[Opening Task material section]

/-- A `CAST_FETCH`. Bytes of the own stream for parity wait until the module's own restore has written its state. -/
def Mod.castFetch (m : Mod) (p : Packet) : Mod :=
  match p.payload with
  | .castFetch sender gen kind off len dir =>
    let c := p.hdr.ctx.toNat
    let own := kind = 1 && sender.toNat == m.logical
    if own && (m.ctx c).restored != some gen then { m with early := m.early ++ [p] }
    else
      let (l, m) := m.fetchBytes c sender.toNat gen.toNat kind.toNat off len
      m.fetchReply c p.hdr.src.toNat gen.toNat kind.toNat off own dir l
  | _ => m

/-! ### Restore: the end (R351-R353) -/

/-- Changes the restore in progress. -/
def Mod.modRestore (m : Mod) (c : Nat) (f : Restore → Restore) : Mod :=
  let x := m.ctx c
  m.setCtx c { x with restore := x.restore.map f }

/-- Whether a source is fetched. -/
def Source.fetched : Source → Bool
  | .mirror | .parity => true
  | _ => false

/-- Whether data have begun to fill the alternate buffer of an entry. -/
def Mod.entryBegun (m : Mod) (c : Nat) (r : Restore) (e : CastEntry) (s : Source) : Bool :=
  let n := (m.castExts c e true).length
  let hit (kind off : Nat) : Bool := r.acc.any fun a =>
    a.1 == kind && decide (off * mib ≤ a.2.1) && decide (a.2.1 < (off + n) * mib)
  match s with
  | .mirror => hit 0 (Ce.mirrorOff e)
  | .parity => hit 1 (Ce.parityOff e)
  | _ => false

/-- Ends a restore with a status; alternate buffers that data had begun to fill are undefined, and no longer hold their state. -/
def Mod.restoreEnd (m : Mod) (c : Nat) (st : Status) : Mod :=
  let x := m.ctx c
  match x.restore with
  | none => m
  | some r =>
    let m := if st = ST_OK then m else
        ((x.castList.zip r.sources).filter fun e => m.entryBegun c r e.1 e.2).foldl (fun m e =>
          m.altUndef c (Ce.desc e.1)) m
    ((m.setCtx c { m.ctx c with restore := none }).castIdle c).castCmdEnd c st

/-! ### Restore: asking (R351) -/

/-- Asks `who` for a 4 KiB block; false where no route is open. `own`: a block of the answerer's own stream. -/
def Mod.askBlock (m : Mod) (c who sender g kind off : Nat) (own : Bool) : Bool × Mod :=
  let dir := bit (off / 4096) 0
  let (ok, m) := m.send (some c) 0 0x25 who
    (.castFetch (BitVec.ofNat 24 sender) (BitVec.ofNat 32 g) (BitVec.ofNat 2 kind) off 4096 dir) 0 (castOpq g kind off)
  (ok, m.modRestore c fun r => { r with want := r.want ++ [(who, if own then 3 else kind, off)] })

/-- Asks for several blocks: (answerer, sender, kind, offset, own). -/
def Mod.askBlocks (m : Mod) (c g : Nat) (l : List (Nat × Nat × Nat × Nat × Bool)) : Bool × Mod :=
  l.foldl (fun (a : Bool × Mod) e =>
    let (ok, m) := a.2.askBlock c e.1 e.2.1 g e.2.2.1 e.2.2.2.1 e.2.2.2.2
    (a.1 && ok, m)) (true, m)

[Closing Task material section]

◆ Work to complete
Each line from the top of the records above through the line containing "let m := if st = ST_OK then m else" needs to be transcribed exactly, and no line after it.

◆ Finished exercise
/-- A `CAST_FETCH`. Bytes of the own stream for parity wait until the module's own restore has written its state. -/
def Mod.castFetch (m : Mod) (p : Packet) : Mod :=
  match p.payload with
  | .castFetch sender gen kind off len dir =>
    let c := p.hdr.ctx.toNat
    let own := kind = 1 && sender.toNat == m.logical
    if own && (m.ctx c).restored != some gen then { m with early := m.early ++ [p] }
    else
      let (l, m) := m.fetchBytes c sender.toNat gen.toNat kind.toNat off len
      m.fetchReply c p.hdr.src.toNat gen.toNat kind.toNat off own dir l
  | _ => m

/-! ### Restore: the end (R351-R353) -/

/-- Changes the restore in progress. -/
def Mod.modRestore (m : Mod) (c : Nat) (f : Restore → Restore) : Mod :=
  let x := m.ctx c
  m.setCtx c { x with restore := x.restore.map f }

/-- Whether a source is fetched. -/
def Source.fetched : Source → Bool
  | .mirror | .parity => true
  | _ => false

/-- Whether data have begun to fill the alternate buffer of an entry. -/
def Mod.entryBegun (m : Mod) (c : Nat) (r : Restore) (e : CastEntry) (s : Source) : Bool :=
  let n := (m.castExts c e true).length
  let hit (kind off : Nat) : Bool := r.acc.any fun a =>
    a.1 == kind && decide (off * mib ≤ a.2.1) && decide (a.2.1 < (off + n) * mib)
  match s with
  | .mirror => hit 0 (Ce.mirrorOff e)
  | .parity => hit 1 (Ce.parityOff e)
  | _ => false

/-- Ends a restore with a status; alternate buffers that data had begun to fill are undefined, and no longer hold their state. -/
def Mod.restoreEnd (m : Mod) (c : Nat) (st : Status) : Mod :=
  let x := m.ctx c
  match x.restore with
  | none => m
  | some r =>
    let m := if st = ST_OK then m else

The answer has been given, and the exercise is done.